I think the CG Citrus Wash and Gloss has a higher dilution ratio,its 14ml per 2 US gallons.I am not great at maths but its around 540:1.


----------



## Dieni (Jan 25, 2010)

Just managed to get the correct ratio for CG Citrus Wash and Gloss and infact its 1:750 which makes it one of the cheapest to use.


----------



## Car Key (Mar 20, 2007)

Well done :thumb:

I've also compiled a list of shampoo dilution ratios, and also to the same per-10l costing. It's all on a spreadsheet at work, so I can't access it right now.

I've got FK1016 at 1-64 - see here -not 1-256

Never managed to find a ratio for Z-7. Where did you get 1-256?


----------



## Dieni (Jan 25, 2010)

Thanks for the FK1016 dilution ratio. 

I got the dilution ratios which arent listed clearly on the product websites or bottles from searching the forums etc...


----------



## ercapoccia (Nov 14, 2008)

Car Key said:


> Well done :thumb:
> 
> I've also compiled a list of shampoo dilution ratios, and also to the same per-10l costing. It's all on a spreadsheet at work, so I can't access it right now.
> 
> ...


I always use Z7 1 Oz per 2 Gallon and is 1:256 (Official instruction are one cup full each gallon)


----------



## MarkJ (May 13, 2009)

I didn't realise AG BSC had a dilution ratio as high as that.
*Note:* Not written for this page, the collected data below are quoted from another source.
/-! ## State.nextDraw -/

@[simp] theorem State.nextDraw_phase (s : State) :
    (s.nextDraw).phase = s.phase := rfl
@[simp] theorem State.nextDraw_inc (s : State) :
    (s.nextDraw).inc = s.inc := rfl
@[simp] theorem State.nextDraw_duty (s : State) :
    (s.nextDraw).duty = s.duty := rfl
@[simp] theorem State.nextDraw_pend (s : State) :
    (s.nextDraw).pend = s.pend := rfl
@[simp] theorem State.nextDraw_ie (s : State) :
    (s.nextDraw).ie = s.ie := rfl
@[simp] theorem State.nextDraw_sdrv (s : State) :
    (s.nextDraw).sdrv = s.sdrv := rfl
@[simp] theorem State.nextDraw_acc (s : State) :
    (s.nextDraw).acc = s.acc := rfl
@[simp] theorem State.nextDraw_sstep (s : State) :
    (s.nextDraw).sstep = s.sstep := rfl
@[simp] theorem State.nextDraw_bmask (s : State) :
    (s.nextDraw).bmask = s.bmask := rfl
@[simp] theorem State.nextDraw_oct (s : State) :
    (s.nextDraw).oct = s.oct := rfl
@[simp] theorem State.nextDraw_octPrev (s : State) :
    (s.nextDraw).octPrev = s.octPrev := rfl
@[simp] theorem State.nextDraw_octT (s : State) :
    (s.nextDraw).octT = s.octT := rfl
@[simp] theorem State.nextDraw_ticks (s : State) :
    (s.nextDraw).ticks = s.ticks := rfl
@[simp] theorem State.nextDraw_glide (s : State) :
    (s.nextDraw).glide = s.glide := rfl
@[simp] theorem State.nextDraw_targetFreq (s : State) :
    (s.nextDraw).targetFreq = s.targetFreq := rfl
@[simp] theorem State.nextDraw_curFreq (s : State) :
    (s.nextDraw).curFreq = s.curFreq := rfl
@[simp] theorem State.nextDraw_gate (s : State) :
    (s.nextDraw).gate = s.gate := rfl
@[simp] theorem State.nextDraw_led (s : State) :
    (s.nextDraw).led = s.led := rfl
@[simp] theorem State.nextDraw_faults (s : State) :
    (s.nextDraw).faults = s.faults := rfl
@[simp] theorem State.nextDraw_cfg (s : State) :
    (s.nextDraw).cfg = s.cfg := rfl
@[simp] theorem State.nextDraw_draws (s : State) :
    (s.nextDraw).draws = s.draws + 1 := rfl
@[simp] theorem State.nextDraw_trace (s : State) :
    (s.nextDraw).trace = s.trace := rfl

/-! ## State.acknowledge -/

@[simp] theorem State.acknowledge_phase (s : State) :
    (s.acknowledge).phase = s.phase := rfl
@[simp] theorem State.acknowledge_inc (s : State) :
    (s.acknowledge).inc = s.inc := rfl
@[simp] theorem State.acknowledge_duty (s : State) :
    (s.acknowledge).duty = s.duty := rfl
@[simp] theorem State.acknowledge_pend (s : State) :
    (s.acknowledge).pend = false := rfl
@[simp] theorem State.acknowledge_ie (s : State) :
    (s.acknowledge).ie = s.ie := rfl
@[simp] theorem State.acknowledge_sdrv (s : State) :
    (s.acknowledge).sdrv = s.sdrv := rfl
@[simp] theorem State.acknowledge_acc (s : State) :
    (s.acknowledge).acc = s.acc := rfl
@[simp] theorem State.acknowledge_sstep (s : State) :
    (s.acknowledge).sstep = s.sstep := rfl
@[simp] theorem State.acknowledge_bmask (s : State) :
    (s.acknowledge).bmask = s.bmask := rfl
@[simp] theorem State.acknowledge_oct (s : State) :
    (s.acknowledge).oct = s.oct := rfl
@[simp] theorem State.acknowledge_octPrev (s : State) :
    (s.acknowledge).octPrev = s.octPrev := rfl
@[simp] theorem State.acknowledge_octT (s : State) :
    (s.acknowledge).octT = s.octT := rfl
@[simp] theorem State.acknowledge_ticks (s : State) :
    (s.acknowledge).ticks = s.ticks := rfl
@[simp] theorem State.acknowledge_glide (s : State) :
    (s.acknowledge).glide = s.glide := rfl
@[simp] theorem State.acknowledge_targetFreq (s : State) :
    (s.acknowledge).targetFreq = s.targetFreq := rfl
@[simp] theorem State.acknowledge_curFreq (s : State) :
    (s.acknowledge).curFreq = s.curFreq := rfl
@[simp] theorem State.acknowledge_gate (s : State) :
    (s.acknowledge).gate = s.gate := rfl
@[simp] theorem State.acknowledge_led (s : State) :
    (s.acknowledge).led = s.led := rfl
@[simp] theorem State.acknowledge_faults (s : State) :
    (s.acknowledge).faults = s.faults := rfl
@[simp] theorem State.acknowledge_cfg (s : State) :
    (s.acknowledge).cfg = s.cfg := rfl
@[simp] theorem State.acknowledge_draws (s : State) :
    (s.acknowledge).draws = s.draws := rfl
@[simp] theorem State.acknowledge_trace (s : State) :
    (s.acknowledge).trace = s.trace := rfl

/-! ## State.returnFromTick -/

@[simp] theorem State.returnFromTick_phase (s : State) :
    (s.returnFromTick).phase = s.phase := rfl
@[simp] theorem State.returnFromTick_inc (s : State) :
    (s.returnFromTick).inc = s.inc := rfl
@[simp] theorem State.returnFromTick_duty (s : State) :
    (s.returnFromTick).duty = s.duty := rfl
@[simp] theorem State.returnFromTick_pend (s : State) :
    (s.returnFromTick).pend = s.pend := rfl
@[simp] theorem State.returnFromTick_ie (s : State) :
    (s.returnFromTick).ie = s.ie := rfl
@[simp] theorem State.returnFromTick_sdrv (s : State) :
    (s.returnFromTick).sdrv = s.sdrv := rfl
@[simp] theorem State.returnFromTick_acc (s : State) :
    (s.returnFromTick).acc = s.acc := rfl
@[simp] theorem State.returnFromTick_sstep (s : State) :
    (s.returnFromTick).sstep = s.sstep := rfl
@[simp] theorem State.returnFromTick_bmask (s : State) :
    (s.returnFromTick).bmask = s.bmask := rfl
@[simp] theorem State.returnFromTick_oct (s : State) :
    (s.returnFromTick).oct = s.oct := rfl
@[simp] theorem State.returnFromTick_octPrev (s : State) :
    (s.returnFromTick).octPrev = s.octPrev := rfl
@[simp] theorem State.returnFromTick_octT (s : State) :
    (s.returnFromTick).octT = s.octT := rfl
@[simp] theorem State.returnFromTick_ticks (s : State) :
    (s.returnFromTick).ticks = s.ticks := rfl
@[simp] theorem State.returnFromTick_glide (s : State) :
    (s.returnFromTick).glide = s.glide := rfl
@[simp] theorem State.returnFromTick_targetFreq (s : State) :
    (s.returnFromTick).targetFreq = s.targetFreq := rfl
@[simp] theorem State.returnFromTick_curFreq (s : State) :
    (s.returnFromTick).curFreq = s.curFreq := rfl
@[simp] theorem State.returnFromTick_gate (s : State) :
    (s.returnFromTick).gate = s.gate := rfl
@[simp] theorem State.returnFromTick_led (s : State) :
    (s.returnFromTick).led = s.led := rfl
@[simp] theorem State.returnFromTick_faults (s : State) :
    (s.returnFromTick).faults = s.faults := rfl
@[simp] theorem State.returnFromTick_cfg (s : State) :
    (s.returnFromTick).cfg = s.cfg := rfl
@[simp] theorem State.returnFromTick_draws (s : State) :
    (s.returnFromTick).draws = s.draws := rfl
@[simp] theorem State.returnFromTick_trace (s : State) :
    (s.returnFromTick).trace = s.trace := rfl

/-! ## The reset state (10_state.md R45) -/

@[simp] theorem State.resetWith_phase (c : Config) (d : Nat) (t : List TraceWord) :
    (State.resetWith c d t).phase = 0#64 := rfl
@[simp] theorem State.resetWith_inc (c : Config) (d : Nat) (t : List TraceWord) :
    (State.resetWith c d t).inc = 0#32 := rfl
@[simp] theorem State.resetWith_duty (c : Config) (d : Nat) (t : List TraceWord) :
    (State.resetWith c d t).duty = Config.freeDuty d := rfl
@[simp] theorem State.resetWith_pend (c : Config) (d : Nat) (t : List TraceWord) :
    (State.resetWith c d t).pend = false := rfl
@[simp] theorem State.resetWith_ie (c : Config) (d : Nat) (t : List TraceWord) :
    (State.resetWith c d t).ie = true := rfl
@[simp] theorem State.resetWith_sdrv (c : Config) (d : Nat) (t : List TraceWord) :
    (State.resetWith c d t).sdrv = .hiz := rfl
@[simp] theorem State.resetWith_acc (c : Config) (d : Nat) (t : List TraceWord) :
    (State.resetWith c d t).acc = 0#32 := rfl
@[simp] theorem State.resetWith_sstep (c : Config) (d : Nat) (t : List TraceWord) :
    (State.resetWith c d t).sstep = 0 := rfl
@[simp] theorem State.resetWith_bmask (c : Config) (d : Nat) (t : List TraceWord) :
    (State.resetWith c d t).bmask = 0#32 := rfl
@[simp] theorem State.resetWith_oct (c : Config) (d : Nat) (t : List TraceWord) :
    (State.resetWith c d t).oct = octReset := rfl
@[simp] theorem State.resetWith_octPrev (c : Config) (d : Nat) (t : List TraceWord) :
    (State.resetWith c d t).octPrev = 0#32 := rfl
@[simp] theorem State.resetWith_octT (c : Config) (d : Nat) (t : List TraceWord) :
    (State.resetWith c d t).octT = 0 := rfl
@[simp] theorem State.resetWith_ticks (c : Config) (d : Nat) (t : List TraceWord) :
    (State.resetWith c d t).ticks = 0 := rfl
@[simp] theorem State.resetWith_glide (c : Config) (d : Nat) (t : List TraceWord) :
    (State.resetWith c d t).glide = 1 := rfl
@[simp] theorem State.resetWith_targetFreq (c : Config) (d : Nat) (t : List TraceWord) :
    (State.resetWith c d t).targetFreq = 0 := rfl
@[simp] theorem State.resetWith_curFreq (c : Config) (d : Nat) (t : List TraceWord) :
    (State.resetWith c d t).curFreq = 0 := rfl
@[simp] theorem State.resetWith_gate (c : Config) (d : Nat) (t : List TraceWord) :
    (State.resetWith c d t).gate = false := rfl
@[simp] theorem State.resetWith_led (c : Config) (d : Nat) (t : List TraceWord) :
    (State.resetWith c d t).led = 0 := rfl
@[simp] theorem State.resetWith_faults (c : Config) (d : Nat) (t : List TraceWord) :
    (State.resetWith c d t).faults = FaultSet.empty := rfl
@[simp] theorem State.resetWith_cfg (c : Config) (d : Nat) (t : List TraceWord) :
    (State.resetWith c d t).cfg = c := rfl
@[simp] theorem State.resetWith_draws (c : Config) (d : Nat) (t : List TraceWord) :
    (State.resetWith c d t).draws = d + 1 := rfl
@[simp] theorem State.resetWith_trace (c : Config) (d : Nat) (t : List TraceWord) :
    (State.resetWith c d t).trace = t := rfl

/-! ## Marks -/

@[simp] theorem FaultSet.add_overrun_overrun (f : FaultSet) : (f.add .overrun).overrun = true := rfl
@[simp] theorem FaultSet.add_overrun_noteIndex (f : FaultSet) :
    (f.add .overrun).noteIndex = f.noteIndex := rfl
@[simp] theorem FaultSet.add_noteIndex_overrun (f : FaultSet) :
    (f.add .noteIndex).overrun = f.overrun := rfl
@[simp] theorem FaultSet.add_noteIndex_noteIndex (f : FaultSet) :
    (f.add .noteIndex).noteIndex = true := rfl
@[simp] theorem FaultSet.empty_overrun : FaultSet.empty.overrun = false := rfl
@[simp] theorem FaultSet.empty_noteIndex : FaultSet.empty.noteIndex = false := rfl

end Sys2Proof.Machine
end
I thought it would have been much lower 

Mark


----------



## MAXI-MILAN (Oct 26, 2008)

Nice work Dieni :thumb:
I bought AG body work shampoo and conditioner 500ml i think the dilution is 1:128 I saw that on the label....I'm not sure .

Update your sample table and Make it grows more :thumb:


----------



## Car Key (Mar 20, 2007)

MarkJ said:


> I didn't realise AG BSC had a dilution ratio as high as that. I thought it would have been much lower
> 
> Mark


 I've got it at 1-500. Checking online, and I can only find reference to 20ml per 10l: http://www.carpages.co.uk/news/autoglym-bodywork-shampoo-conditioner-02-03-10.asp ..so yep, 1-500. It's low foaming, which gets people thinking you need to use more.


----------



## Dieni (Jan 25, 2010)

Will try to keep updating with new shampoos etc...

At the moment I am using AG BSC and infact I find it a really good shampoo and very cheap to use. Its true, it doesnt foam much but it feels really lubricated and the car comes out really clean.


----------



## jgy6000 (May 15, 2007)

how accurate are these dilution ratios in real life?

Is a good wash achieved from sticking to them? Or in reality is a little extra always needed?

Cheers
Jose


----------



## Dieni (Jan 25, 2010)

Not sure about the ratios myself, I gathered the list from the manufacturer advice. I personally think that the amount of shampoo needed depends on several factors of which how dirty is the car, how hard/soft is the water for creating suds etc...

I usually follow the recommeded ratio considering that there would be some kind of testing before these are given.


----------